I was hooked. Without knowing it, I had embarked on a journey that would, in the last year of the last century, lead me up the steps in front of No. 11 Savile Row.
To cross the threshold of Huntsman may be just one step, but it is also a giant leap and like all giant leaps a little daunting. Huntsman is the Vatican of bespoke tailoring, a mythical name, tailor to kings and Hollywood royalty as well as the home of the fabled one button coat made in checked tweeds of an almost magical power. To be truthful I would not have made that leap had Terry Haste, my own cutter not started work at Huntsman, also home to the legendary head cutters Brian Hall and Colin Hammick and now led by the talented co-head cutters Messrs Carey and Carnera.
The weight of history can be felt here. And although with time that long room; with the fire flickering in the grate and the stags’ heads and time-faded royal warrants on the wall; may become familiar, but will always remains special.
There are of course practical benefits to having a suit made for you and for you alone: it will be as individual as you are, there will be no compromises on fit, everything will be exactly as you want it
A visit to Huntsman is accompanied by a sense of occasion, after all the conception of a new garment is an important business, but an enjoyable one too. The inspection of cloths and linings; the selection of trimmings and the discussion of styles all act as an amuse bouche stimulating the sense of pleasurable anticipation. Compared to buying a ready-to- wear suit, bespoke tailoring offers choice, think of it like moving from black and white television with three channels to the HD multichannel, multicolour, on-demand 24-hour banquet of entertainment available today.

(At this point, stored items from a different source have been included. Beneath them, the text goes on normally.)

theorem Tab.fields_tab (t : Tab) : ∀ f ∈ Tab.fields t, f.tab = t := by
  have h : ∀ t : Tab, (Tab.fields t).all (fun f => decide (f.tab = t)) = true := by intro t; cases t <;> decide
  intro f hf
  have := List.all_eq_true.mp (h t) f hf
  simpa using this

theorem fld_of_tab {f : Fld} {t : Tab} (h : f ∈ Tab.fields t) : f ∈ Tab.fields f.tab := by
  rw [Tab.fields_tab t f h]; exact h

theorem bit_of_tab {f : Fld} {t : Tab} {n : Nat} (h : f ∈ Tab.fields t) (hn : n.testBit t.ctorIdx = true) :
    n.testBit f.tab.ctorIdx = true := by
  rw [Tab.fields_tab t f h]; exact hn

theorem Kind.stateFld_mem (k : Kind) : k.stateFld ∈ Tab.fields k.stateFld.tab := by cases k <;> decide
theorem Kind.pendFld_mem (k : Kind) : k.pendFld ∈ Tab.fields k.pendFld.tab := by cases k <;> decide
theorem Kind.handleFld_mem (k : Kind) : k.handleFld ∈ Tab.fields k.handleFld.tab := by cases k <;> decide
theorem Kind.endFld_mem (k : Kind) (f : Fld) (h : k.endFld = some f) : f ∈ Tab.fields f.tab := by
  cases k <;> simp [Kind.endFld] at h <;> subst h <;> decide

theorem Kind.stateFld_bit (k : Kind) : Nat.testBit 0x18000110c11008 k.stateFld.tab.ctorIdx = true := by cases k <;> rfl
theorem Kind.pendFld_bit (k : Kind) : Nat.testBit 0x18000110c11008 k.pendFld.tab.ctorIdx = true := by cases k <;> rfl
theorem Kind.handleFld_bit (k : Kind) : Nat.testBit 0x18000110c11008 k.handleFld.tab.ctorIdx = true := by cases k <;> rfl
theorem Kind.tab_bit (k : Kind) : Nat.testBit 0x18000110c11008 k.tab.ctorIdx = true := by cases k <;> rfl
theorem Kind.endFld_bit (k : Kind) (f : Fld) (h : k.endFld = some f) : Nat.testBit 0x18000110c11008 f.tab.ctorIdx = true := by
  cases k <;> simp [Kind.endFld] at h <;> subst h <;> rfl

theorem d2dFld_mem (i : Nat) : d2dFld i ∈ Tab.fields (d2dFld i).tab := by
  match i with
  | 0 | 1 | 2 | 3 | 4 | 5 | 6 | 7 => decide
  | n + 8 => exact mem_of (by simp [d2dFld]; decide)

theorem d2dFld_tab (i : Nat) : (d2dFld i).tab = .hubD2d := by
  match i with
  | 0 | 1 | 2 | 3 | 4 | 5 | 6 | 7 => rfl
  | n + 8 => simp [d2dFld]; rfl

/-- Every table is one of all tables. -/
theorem Tab.bit_all (t : Tab) : (0x1ffffffffffffffffff : Nat).testBit t.ctorIdx = true := by cases t <;> rfl

theorem d2dFld_bit (i : Nat) {a : Nat} (h : a.testBit Tab.hubD2d.ctorIdx = true) : a.testBit (d2dFld i).tab.ctorIdx = true := by
  rw [d2dFld_tab]; exact h

end Sys2Proof.Machine
end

There are of course practical benefits to having a suit made for you and for you alone: it will be as individual as you are, there will be no compromises on fit, everything will be exactly as you want it. While taking measurements, the cutter will assess your physique; optimising its benefits and concealing its flaws. Pockets will be where you want them and in dimensions to accommodate exactly what you want to put in them. For the frequent traveller a cloth that holds its shape might be recommended; for the outdoorsman a stout tweed; for summer flaneur linens in all colours of the spectrum… that’s another thing about tailoring, it opens the eyes to a world of possibility: professional and social engagements are transformed into sartorial opportunities.
It is hard to be unimpressed by the miracle of tailoring: how a set of figures read off a measuring tape and translated into a paper pattern, becomes something that almost lives – a second skin in which to feel supremely comfortable. And what is more, it is possible to see this miracle taking place over the course of the fittings. The first seemingly rough hewn pieces of cloth and canvas held together with large white stitches take on a refinement over the weeks as minute alterations are made here and there: so that checks match perfectly, the back and front of the coat are balanced, the break of the trousers on the shoes is calculated and such questions as to width of lapel, depth of pocket flap and the inclusion or otherwise of brace buttons or turn-ups are answered. It is a collaborative process, cutter using his or her eye and experience to interpret the wishes and requirements of the customer.
And then the final movement comes when the gestation is at an end and the suit is born, a source of pride, pleasure and the ineffable sense of well being that knowing oneself to be impeccably dressed bestows. A bespoke suit, will, if cared for properly, remain a faithful companion throughout life; and as subsequent generations will have the pleasure of discovering, throughout the lives of those who come after you.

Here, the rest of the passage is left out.